■ **SOURCE DATA**:
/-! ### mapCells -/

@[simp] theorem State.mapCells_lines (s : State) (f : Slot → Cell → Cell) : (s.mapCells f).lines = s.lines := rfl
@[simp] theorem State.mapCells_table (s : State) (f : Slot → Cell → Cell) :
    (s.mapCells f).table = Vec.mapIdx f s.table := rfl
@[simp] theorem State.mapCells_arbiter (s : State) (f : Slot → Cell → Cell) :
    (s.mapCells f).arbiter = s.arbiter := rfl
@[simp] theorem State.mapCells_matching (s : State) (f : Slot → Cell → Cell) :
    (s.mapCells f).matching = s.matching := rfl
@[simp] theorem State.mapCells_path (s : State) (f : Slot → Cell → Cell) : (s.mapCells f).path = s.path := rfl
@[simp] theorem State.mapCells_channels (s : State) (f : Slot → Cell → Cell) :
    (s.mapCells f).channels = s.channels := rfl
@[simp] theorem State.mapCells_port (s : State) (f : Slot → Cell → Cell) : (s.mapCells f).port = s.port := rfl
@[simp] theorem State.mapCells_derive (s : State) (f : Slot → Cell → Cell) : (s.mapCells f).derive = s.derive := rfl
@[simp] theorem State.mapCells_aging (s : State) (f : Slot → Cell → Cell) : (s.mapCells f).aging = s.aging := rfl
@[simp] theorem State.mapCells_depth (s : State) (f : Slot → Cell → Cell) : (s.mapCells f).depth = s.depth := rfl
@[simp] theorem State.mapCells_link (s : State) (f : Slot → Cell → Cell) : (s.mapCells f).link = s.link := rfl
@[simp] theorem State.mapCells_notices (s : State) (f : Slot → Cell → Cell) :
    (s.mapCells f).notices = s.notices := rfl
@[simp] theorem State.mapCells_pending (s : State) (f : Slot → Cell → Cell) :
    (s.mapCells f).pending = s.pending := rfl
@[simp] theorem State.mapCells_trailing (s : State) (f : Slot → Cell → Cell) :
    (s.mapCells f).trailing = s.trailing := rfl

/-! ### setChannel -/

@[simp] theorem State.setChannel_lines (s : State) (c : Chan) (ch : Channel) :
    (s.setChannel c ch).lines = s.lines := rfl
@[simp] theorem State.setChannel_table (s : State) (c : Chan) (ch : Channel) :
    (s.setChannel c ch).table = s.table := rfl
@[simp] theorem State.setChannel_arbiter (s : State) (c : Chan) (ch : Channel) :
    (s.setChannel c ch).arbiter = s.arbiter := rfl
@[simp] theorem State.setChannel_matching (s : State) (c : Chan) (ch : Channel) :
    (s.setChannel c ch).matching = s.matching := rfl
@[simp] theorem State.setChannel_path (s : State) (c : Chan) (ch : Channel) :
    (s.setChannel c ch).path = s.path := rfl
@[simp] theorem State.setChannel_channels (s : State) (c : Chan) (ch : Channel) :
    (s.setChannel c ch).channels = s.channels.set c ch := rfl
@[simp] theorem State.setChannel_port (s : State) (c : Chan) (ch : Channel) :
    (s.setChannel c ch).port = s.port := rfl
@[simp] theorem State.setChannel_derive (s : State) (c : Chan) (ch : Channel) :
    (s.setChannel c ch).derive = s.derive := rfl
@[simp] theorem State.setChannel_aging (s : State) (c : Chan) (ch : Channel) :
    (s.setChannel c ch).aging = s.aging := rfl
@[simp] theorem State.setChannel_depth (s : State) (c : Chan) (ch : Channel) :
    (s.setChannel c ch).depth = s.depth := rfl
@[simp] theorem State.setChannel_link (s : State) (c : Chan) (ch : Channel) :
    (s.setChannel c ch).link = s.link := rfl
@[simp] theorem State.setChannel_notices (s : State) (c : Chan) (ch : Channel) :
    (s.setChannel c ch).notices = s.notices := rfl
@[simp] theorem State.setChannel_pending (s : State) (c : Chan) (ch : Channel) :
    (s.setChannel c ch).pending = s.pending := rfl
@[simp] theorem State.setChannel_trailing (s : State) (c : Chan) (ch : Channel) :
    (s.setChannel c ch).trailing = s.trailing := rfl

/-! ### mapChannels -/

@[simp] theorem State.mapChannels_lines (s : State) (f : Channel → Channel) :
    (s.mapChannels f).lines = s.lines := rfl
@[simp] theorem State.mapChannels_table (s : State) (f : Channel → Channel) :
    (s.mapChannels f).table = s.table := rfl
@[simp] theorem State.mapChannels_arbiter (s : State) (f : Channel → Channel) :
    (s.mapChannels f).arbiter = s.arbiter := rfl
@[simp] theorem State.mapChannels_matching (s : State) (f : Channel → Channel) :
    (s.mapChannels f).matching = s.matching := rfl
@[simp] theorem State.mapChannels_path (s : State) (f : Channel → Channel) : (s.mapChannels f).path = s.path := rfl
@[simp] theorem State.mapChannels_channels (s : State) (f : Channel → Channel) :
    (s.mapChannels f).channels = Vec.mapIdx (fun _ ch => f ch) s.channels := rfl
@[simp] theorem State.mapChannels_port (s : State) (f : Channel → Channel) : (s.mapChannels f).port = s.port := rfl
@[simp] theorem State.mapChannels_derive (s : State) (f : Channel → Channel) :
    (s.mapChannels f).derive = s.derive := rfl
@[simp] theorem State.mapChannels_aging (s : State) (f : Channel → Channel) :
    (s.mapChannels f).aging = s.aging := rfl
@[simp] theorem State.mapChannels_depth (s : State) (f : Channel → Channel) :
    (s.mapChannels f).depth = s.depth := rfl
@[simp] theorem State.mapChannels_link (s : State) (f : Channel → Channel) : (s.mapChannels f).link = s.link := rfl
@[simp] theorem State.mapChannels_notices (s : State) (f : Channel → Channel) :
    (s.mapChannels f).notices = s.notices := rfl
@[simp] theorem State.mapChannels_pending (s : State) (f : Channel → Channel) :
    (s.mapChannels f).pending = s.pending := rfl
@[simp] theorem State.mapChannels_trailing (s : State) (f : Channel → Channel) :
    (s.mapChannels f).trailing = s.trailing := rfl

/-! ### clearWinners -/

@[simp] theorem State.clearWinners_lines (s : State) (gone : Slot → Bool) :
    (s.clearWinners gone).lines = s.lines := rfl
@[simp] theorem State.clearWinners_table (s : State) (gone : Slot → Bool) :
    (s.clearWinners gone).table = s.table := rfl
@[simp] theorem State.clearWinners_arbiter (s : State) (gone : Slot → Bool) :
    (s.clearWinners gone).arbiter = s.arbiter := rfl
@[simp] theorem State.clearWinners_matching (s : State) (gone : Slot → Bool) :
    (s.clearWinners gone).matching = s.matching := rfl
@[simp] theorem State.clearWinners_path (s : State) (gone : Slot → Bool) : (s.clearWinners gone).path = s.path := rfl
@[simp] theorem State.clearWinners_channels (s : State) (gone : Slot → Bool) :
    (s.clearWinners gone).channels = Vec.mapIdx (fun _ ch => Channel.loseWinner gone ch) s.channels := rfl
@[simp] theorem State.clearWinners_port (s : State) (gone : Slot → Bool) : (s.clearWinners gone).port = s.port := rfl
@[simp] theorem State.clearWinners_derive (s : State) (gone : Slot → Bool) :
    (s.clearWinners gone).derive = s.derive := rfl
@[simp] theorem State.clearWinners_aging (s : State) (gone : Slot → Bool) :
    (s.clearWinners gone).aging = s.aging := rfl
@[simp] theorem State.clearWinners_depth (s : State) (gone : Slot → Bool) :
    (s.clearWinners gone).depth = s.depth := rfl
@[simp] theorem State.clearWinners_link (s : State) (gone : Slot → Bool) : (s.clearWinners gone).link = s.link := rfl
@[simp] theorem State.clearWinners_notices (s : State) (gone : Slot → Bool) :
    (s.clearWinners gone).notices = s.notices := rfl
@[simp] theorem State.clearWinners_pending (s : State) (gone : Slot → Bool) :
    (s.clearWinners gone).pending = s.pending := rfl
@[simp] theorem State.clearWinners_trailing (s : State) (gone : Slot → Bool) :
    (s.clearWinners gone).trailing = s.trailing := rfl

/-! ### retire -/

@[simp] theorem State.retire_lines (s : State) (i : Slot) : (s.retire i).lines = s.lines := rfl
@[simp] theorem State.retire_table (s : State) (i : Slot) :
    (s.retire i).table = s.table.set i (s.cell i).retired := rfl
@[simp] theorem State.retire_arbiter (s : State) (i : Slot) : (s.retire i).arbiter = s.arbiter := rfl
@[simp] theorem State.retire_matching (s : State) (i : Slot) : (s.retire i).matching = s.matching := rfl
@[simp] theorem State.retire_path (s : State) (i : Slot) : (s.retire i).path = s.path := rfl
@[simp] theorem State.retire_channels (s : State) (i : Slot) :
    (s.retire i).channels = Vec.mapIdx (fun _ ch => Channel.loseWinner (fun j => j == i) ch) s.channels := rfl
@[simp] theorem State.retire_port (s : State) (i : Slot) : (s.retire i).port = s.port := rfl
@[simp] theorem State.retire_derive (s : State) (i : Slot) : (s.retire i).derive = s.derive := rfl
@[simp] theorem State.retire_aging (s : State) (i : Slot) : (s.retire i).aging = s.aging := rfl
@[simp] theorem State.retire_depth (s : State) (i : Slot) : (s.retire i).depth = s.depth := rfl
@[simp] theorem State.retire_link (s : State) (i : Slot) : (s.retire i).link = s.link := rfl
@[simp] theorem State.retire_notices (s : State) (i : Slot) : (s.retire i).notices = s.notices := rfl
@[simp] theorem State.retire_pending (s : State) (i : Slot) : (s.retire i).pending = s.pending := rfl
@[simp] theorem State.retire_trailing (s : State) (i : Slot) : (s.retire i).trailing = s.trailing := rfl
...
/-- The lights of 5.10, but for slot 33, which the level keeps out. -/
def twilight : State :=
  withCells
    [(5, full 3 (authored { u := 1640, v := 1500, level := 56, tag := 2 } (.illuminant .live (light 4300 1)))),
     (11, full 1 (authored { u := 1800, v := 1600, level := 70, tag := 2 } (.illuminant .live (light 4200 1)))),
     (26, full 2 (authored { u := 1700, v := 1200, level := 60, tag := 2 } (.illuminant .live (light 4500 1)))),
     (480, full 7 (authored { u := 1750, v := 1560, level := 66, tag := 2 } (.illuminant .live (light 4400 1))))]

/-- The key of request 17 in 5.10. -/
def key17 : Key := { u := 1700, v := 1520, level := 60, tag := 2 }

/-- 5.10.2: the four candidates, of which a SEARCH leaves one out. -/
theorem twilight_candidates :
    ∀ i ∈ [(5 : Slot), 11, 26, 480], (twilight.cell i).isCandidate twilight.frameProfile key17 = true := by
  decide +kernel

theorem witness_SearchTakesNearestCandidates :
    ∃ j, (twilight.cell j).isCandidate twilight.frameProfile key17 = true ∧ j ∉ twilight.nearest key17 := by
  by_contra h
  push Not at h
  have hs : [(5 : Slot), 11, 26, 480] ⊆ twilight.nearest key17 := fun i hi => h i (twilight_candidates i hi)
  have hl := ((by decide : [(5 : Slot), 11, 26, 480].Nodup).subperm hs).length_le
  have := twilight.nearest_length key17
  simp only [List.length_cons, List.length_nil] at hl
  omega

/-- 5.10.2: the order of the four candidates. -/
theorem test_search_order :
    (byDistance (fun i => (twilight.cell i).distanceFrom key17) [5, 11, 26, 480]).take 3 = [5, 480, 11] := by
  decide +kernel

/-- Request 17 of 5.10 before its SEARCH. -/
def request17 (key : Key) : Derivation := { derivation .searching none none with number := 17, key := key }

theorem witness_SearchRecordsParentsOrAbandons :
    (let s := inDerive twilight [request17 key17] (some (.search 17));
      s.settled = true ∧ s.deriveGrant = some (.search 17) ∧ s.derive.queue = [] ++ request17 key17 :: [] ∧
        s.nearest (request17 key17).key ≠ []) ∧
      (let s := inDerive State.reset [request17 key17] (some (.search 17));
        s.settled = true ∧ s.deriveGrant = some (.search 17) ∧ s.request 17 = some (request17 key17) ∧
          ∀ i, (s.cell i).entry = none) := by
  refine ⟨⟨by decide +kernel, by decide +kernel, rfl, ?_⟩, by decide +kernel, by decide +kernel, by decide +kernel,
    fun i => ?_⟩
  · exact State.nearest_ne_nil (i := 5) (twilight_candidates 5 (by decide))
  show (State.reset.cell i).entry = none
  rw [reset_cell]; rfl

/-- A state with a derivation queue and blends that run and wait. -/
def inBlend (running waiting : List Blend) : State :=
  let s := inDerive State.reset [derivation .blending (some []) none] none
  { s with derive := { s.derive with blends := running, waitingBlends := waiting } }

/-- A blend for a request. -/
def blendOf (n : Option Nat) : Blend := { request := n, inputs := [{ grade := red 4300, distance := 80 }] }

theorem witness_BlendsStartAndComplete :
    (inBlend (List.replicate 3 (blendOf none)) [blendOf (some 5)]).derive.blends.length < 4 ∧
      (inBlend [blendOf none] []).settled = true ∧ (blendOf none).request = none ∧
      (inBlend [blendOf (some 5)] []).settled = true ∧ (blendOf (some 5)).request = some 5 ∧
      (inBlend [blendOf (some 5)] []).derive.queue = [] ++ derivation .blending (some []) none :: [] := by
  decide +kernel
==
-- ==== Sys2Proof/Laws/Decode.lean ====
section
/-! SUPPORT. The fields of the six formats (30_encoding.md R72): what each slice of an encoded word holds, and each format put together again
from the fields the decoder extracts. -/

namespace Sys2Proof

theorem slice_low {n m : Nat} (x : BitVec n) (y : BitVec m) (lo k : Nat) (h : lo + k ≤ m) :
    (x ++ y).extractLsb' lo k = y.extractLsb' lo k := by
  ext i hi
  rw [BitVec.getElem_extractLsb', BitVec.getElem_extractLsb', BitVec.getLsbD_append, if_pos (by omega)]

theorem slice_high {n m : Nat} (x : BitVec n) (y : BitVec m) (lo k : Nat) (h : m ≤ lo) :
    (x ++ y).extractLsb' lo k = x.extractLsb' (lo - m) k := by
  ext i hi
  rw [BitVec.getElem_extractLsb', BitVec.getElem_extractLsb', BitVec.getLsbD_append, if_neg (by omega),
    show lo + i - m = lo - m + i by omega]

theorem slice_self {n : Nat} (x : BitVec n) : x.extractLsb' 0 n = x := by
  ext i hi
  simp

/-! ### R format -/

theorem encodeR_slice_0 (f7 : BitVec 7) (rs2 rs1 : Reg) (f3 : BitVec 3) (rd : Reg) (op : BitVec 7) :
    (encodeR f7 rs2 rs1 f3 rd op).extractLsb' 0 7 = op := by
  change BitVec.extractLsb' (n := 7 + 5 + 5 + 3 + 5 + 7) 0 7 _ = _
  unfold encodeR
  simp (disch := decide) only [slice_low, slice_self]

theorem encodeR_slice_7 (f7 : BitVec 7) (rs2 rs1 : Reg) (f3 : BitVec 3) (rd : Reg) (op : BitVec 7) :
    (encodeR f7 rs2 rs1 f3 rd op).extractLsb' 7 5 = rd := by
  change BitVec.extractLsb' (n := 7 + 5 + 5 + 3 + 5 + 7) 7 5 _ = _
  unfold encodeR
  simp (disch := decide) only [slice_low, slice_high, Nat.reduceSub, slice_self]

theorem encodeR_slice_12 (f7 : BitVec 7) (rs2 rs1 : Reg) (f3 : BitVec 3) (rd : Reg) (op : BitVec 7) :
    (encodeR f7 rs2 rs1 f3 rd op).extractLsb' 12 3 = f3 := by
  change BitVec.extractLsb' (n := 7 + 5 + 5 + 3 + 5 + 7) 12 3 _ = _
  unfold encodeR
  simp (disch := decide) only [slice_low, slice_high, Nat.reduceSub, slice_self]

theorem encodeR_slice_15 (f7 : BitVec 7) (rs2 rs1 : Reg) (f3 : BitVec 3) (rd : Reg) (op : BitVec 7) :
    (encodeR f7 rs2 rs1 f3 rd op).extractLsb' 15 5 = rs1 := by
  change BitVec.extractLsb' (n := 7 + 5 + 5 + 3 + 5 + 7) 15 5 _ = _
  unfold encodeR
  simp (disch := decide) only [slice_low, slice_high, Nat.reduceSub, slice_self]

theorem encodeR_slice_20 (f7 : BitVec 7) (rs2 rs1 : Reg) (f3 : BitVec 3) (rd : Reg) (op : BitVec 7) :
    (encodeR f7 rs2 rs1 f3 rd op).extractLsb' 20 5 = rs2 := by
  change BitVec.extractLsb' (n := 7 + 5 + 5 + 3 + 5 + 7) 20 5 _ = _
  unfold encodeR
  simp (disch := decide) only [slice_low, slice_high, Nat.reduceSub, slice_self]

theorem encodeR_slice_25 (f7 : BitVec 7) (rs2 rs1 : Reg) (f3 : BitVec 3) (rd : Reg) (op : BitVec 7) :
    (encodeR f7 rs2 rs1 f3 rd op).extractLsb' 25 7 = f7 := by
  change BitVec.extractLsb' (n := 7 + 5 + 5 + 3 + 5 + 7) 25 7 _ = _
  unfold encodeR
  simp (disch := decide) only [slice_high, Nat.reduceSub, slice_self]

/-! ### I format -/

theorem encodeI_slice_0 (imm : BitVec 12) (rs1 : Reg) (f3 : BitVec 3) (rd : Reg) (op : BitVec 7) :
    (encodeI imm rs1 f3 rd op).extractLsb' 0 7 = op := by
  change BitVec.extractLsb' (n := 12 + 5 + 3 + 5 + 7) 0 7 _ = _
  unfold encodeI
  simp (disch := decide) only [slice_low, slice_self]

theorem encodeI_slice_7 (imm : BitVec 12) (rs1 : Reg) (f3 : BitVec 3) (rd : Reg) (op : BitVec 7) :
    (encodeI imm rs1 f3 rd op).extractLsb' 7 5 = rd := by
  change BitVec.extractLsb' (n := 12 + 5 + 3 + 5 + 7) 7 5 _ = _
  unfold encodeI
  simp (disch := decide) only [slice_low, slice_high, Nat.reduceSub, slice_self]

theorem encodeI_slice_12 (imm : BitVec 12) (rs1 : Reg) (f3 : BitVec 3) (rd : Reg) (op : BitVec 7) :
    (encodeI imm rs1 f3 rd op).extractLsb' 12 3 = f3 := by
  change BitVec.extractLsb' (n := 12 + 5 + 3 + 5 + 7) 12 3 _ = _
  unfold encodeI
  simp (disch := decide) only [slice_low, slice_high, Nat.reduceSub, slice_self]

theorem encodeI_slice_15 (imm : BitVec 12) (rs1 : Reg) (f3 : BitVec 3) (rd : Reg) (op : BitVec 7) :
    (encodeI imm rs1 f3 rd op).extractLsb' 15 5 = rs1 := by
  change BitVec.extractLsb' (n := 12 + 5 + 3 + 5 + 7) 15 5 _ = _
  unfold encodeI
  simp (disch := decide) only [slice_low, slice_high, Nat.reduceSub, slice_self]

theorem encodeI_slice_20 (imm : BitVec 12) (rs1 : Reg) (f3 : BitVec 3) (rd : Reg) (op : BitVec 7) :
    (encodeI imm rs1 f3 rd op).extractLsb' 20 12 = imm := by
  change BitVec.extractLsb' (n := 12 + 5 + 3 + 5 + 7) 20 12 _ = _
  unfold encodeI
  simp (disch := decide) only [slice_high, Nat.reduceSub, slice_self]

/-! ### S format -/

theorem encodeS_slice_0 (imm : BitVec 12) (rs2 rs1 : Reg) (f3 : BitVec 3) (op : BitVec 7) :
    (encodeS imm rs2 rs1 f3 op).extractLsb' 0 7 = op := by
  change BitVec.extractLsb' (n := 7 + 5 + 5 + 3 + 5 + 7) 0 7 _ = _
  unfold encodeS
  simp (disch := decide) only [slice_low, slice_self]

■ **TASK TO CARRY OUT**: Write out exactly the lines above from the line with "### mapCells -/" through the line with "theorem State.setChannel_lines (s", both of them included, and leave out all other lines.

■ **EXERCISE RESPONSE**:
/-! ### mapCells -/

@[simp] theorem State.mapCells_lines (s : State) (f : Slot → Cell → Cell) : (s.mapCells f).lines = s.lines := rfl
@[simp] theorem State.mapCells_table (s : State) (f : Slot → Cell → Cell) :
    (s.mapCells f).table = Vec.mapIdx f s.table := rfl
@[simp] theorem State.mapCells_arbiter (s : State) (f : Slot → Cell → Cell) :
    (s.mapCells f).arbiter = s.arbiter := rfl
@[simp] theorem State.mapCells_matching (s : State) (f : Slot → Cell → Cell) :
    (s.mapCells f).matching = s.matching := rfl
@[simp] theorem State.mapCells_path (s : State) (f : Slot → Cell → Cell) : (s.mapCells f).path = s.path := rfl
@[simp] theorem State.mapCells_channels (s : State) (f : Slot → Cell → Cell) :
    (s.mapCells f).channels = s.channels := rfl
@[simp] theorem State.mapCells_port (s : State) (f : Slot → Cell → Cell) : (s.mapCells f).port = s.port := rfl
@[simp] theorem State.mapCells_derive (s : State) (f : Slot → Cell → Cell) : (s.mapCells f).derive = s.derive := rfl
@[simp] theorem State.mapCells_aging (s : State) (f : Slot → Cell → Cell) : (s.mapCells f).aging = s.aging := rfl
@[simp] theorem State.mapCells_depth (s : State) (f : Slot → Cell → Cell) : (s.mapCells f).depth = s.depth := rfl
@[simp] theorem State.mapCells_link (s : State) (f : Slot → Cell → Cell) : (s.mapCells f).link = s.link := rfl
@[simp] theorem State.mapCells_notices (s : State) (f : Slot → Cell → Cell) :
    (s.mapCells f).notices = s.notices := rfl
@[simp] theorem State.mapCells_pending (s : State) (f : Slot → Cell → Cell) :
    (s.mapCells f).pending = s.pending := rfl
@[simp] theorem State.mapCells_trailing (s : State) (f : Slot → Cell → Cell) :
    (s.mapCells f).trailing = s.trailing := rfl

/-! ### setChannel -/

@[simp] theorem State.setChannel_lines (s : State) (c : Chan) (ch : Channel) :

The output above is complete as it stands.